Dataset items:

......

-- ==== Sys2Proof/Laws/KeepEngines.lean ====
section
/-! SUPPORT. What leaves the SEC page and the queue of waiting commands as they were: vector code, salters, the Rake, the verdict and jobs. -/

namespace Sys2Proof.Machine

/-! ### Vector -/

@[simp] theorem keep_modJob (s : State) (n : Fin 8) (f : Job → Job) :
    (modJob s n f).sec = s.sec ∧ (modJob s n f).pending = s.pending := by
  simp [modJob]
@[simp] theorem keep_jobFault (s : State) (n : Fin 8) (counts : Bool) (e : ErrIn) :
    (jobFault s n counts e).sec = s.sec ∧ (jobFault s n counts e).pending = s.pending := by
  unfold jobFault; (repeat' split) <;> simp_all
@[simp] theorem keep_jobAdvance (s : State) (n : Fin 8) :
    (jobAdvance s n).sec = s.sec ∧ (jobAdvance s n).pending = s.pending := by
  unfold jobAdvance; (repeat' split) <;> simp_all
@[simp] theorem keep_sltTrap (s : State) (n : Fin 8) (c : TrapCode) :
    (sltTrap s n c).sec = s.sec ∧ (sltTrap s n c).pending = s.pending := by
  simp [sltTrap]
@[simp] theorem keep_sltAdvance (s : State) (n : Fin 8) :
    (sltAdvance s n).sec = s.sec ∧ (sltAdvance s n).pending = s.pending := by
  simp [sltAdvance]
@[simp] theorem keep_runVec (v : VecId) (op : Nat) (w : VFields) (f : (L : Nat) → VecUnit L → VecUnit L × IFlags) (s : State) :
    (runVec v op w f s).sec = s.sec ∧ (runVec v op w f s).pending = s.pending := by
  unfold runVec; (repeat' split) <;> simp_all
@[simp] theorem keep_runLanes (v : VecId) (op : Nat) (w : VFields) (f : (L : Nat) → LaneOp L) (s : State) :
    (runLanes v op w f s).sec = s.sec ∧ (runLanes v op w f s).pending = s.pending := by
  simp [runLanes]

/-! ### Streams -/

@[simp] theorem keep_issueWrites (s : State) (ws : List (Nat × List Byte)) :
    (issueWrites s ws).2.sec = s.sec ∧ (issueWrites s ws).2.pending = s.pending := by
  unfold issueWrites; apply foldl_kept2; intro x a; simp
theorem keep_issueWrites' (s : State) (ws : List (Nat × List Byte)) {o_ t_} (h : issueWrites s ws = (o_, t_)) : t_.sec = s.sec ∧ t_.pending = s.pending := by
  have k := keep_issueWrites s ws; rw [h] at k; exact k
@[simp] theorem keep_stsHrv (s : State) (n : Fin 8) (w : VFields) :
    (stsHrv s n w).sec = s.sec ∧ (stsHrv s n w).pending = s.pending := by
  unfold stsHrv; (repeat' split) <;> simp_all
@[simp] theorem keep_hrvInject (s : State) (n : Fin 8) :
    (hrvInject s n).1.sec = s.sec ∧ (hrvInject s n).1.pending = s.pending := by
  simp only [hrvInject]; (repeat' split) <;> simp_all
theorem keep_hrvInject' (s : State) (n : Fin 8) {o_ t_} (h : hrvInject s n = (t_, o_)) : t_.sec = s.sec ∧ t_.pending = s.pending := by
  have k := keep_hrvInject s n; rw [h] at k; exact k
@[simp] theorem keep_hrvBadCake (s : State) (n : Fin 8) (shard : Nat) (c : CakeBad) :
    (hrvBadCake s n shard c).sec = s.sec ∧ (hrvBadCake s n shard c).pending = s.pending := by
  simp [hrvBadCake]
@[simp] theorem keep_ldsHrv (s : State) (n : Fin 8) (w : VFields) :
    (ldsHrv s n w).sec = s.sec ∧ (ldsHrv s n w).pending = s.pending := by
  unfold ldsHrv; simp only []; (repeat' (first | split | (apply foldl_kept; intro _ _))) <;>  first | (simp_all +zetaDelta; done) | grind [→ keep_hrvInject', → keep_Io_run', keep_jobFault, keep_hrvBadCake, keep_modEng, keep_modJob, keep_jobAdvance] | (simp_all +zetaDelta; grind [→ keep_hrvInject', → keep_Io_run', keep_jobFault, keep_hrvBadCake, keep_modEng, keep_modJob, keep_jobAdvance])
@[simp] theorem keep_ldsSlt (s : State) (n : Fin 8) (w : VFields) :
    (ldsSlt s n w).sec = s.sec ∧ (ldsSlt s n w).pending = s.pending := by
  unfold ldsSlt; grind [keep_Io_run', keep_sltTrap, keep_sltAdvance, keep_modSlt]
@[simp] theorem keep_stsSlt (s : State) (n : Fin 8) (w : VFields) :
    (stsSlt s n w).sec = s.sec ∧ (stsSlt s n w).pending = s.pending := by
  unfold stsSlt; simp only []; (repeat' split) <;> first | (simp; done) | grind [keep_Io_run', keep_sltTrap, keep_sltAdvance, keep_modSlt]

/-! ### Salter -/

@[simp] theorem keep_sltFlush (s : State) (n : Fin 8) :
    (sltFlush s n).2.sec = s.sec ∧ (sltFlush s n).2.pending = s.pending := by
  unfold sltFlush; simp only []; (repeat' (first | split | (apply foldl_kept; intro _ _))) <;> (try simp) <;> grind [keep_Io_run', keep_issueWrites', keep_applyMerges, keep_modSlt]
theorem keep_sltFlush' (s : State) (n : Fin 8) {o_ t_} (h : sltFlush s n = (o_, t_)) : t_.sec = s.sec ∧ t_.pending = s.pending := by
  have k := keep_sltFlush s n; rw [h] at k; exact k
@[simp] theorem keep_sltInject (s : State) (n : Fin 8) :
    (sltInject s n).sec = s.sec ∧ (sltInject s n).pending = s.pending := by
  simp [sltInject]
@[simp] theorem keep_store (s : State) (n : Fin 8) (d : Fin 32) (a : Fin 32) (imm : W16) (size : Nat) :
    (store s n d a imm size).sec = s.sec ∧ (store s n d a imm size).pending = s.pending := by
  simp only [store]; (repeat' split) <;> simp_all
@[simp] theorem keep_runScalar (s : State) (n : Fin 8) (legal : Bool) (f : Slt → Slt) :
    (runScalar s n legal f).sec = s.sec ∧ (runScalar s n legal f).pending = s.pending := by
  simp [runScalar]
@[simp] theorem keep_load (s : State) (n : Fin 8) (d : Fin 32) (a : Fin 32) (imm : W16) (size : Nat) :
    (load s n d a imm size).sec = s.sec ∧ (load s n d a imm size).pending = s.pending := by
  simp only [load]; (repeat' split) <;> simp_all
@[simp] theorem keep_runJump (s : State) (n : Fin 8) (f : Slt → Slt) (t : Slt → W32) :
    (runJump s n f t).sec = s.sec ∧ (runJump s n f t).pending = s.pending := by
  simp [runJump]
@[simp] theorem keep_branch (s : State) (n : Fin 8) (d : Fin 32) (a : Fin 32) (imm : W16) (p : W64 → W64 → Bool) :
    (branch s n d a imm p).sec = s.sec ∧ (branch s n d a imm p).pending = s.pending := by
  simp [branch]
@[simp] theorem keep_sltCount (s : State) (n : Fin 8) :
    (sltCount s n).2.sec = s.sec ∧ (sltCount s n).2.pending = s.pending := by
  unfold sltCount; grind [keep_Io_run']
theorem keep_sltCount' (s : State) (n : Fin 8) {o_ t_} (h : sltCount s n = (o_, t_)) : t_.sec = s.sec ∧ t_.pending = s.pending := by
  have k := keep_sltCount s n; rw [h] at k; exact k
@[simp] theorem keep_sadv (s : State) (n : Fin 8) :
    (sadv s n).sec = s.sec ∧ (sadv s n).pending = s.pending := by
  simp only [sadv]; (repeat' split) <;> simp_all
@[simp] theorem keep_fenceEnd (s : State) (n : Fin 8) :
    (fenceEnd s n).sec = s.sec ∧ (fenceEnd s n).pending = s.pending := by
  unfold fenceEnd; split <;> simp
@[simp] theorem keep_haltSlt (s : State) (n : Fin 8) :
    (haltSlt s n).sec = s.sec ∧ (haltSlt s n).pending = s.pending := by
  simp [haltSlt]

......

WORK ORDER: Reproduce exactly the section above that begins at the line containing "(runJump s n f t).sec" and ends at the line containing "unfold fenceEnd; split <;> simp", leaving out all other lines.

EXERCISE SOLUTION:
    (runJump s n f t).sec = s.sec ∧ (runJump s n f t).pending = s.pending := by
  simp [runJump]
@[simp] theorem keep_branch (s : State) (n : Fin 8) (d : Fin 32) (a : Fin 32) (imm : W16) (p : W64 → W64 → Bool) :
    (branch s n d a imm p).sec = s.sec ∧ (branch s n d a imm p).pending = s.pending := by
  simp [branch]
@[simp] theorem keep_sltCount (s : State) (n : Fin 8) :
    (sltCount s n).2.sec = s.sec ∧ (sltCount s n).2.pending = s.pending := by
  unfold sltCount; grind [keep_Io_run']
theorem keep_sltCount' (s : State) (n : Fin 8) {o_ t_} (h : sltCount s n = (o_, t_)) : t_.sec = s.sec ∧ t_.pending = s.pending := by
  have k := keep_sltCount s n; rw [h] at k; exact k
@[simp] theorem keep_sadv (s : State) (n : Fin 8) :
    (sadv s n).sec = s.sec ∧ (sadv s n).pending = s.pending := by
  simp only [sadv]; (repeat' split) <;> simp_all
@[simp] theorem keep_fenceEnd (s : State) (n : Fin 8) :
    (fenceEnd s n).sec = s.sec ∧ (fenceEnd s n).pending = s.pending := by
  unfold fenceEnd; split <;> simp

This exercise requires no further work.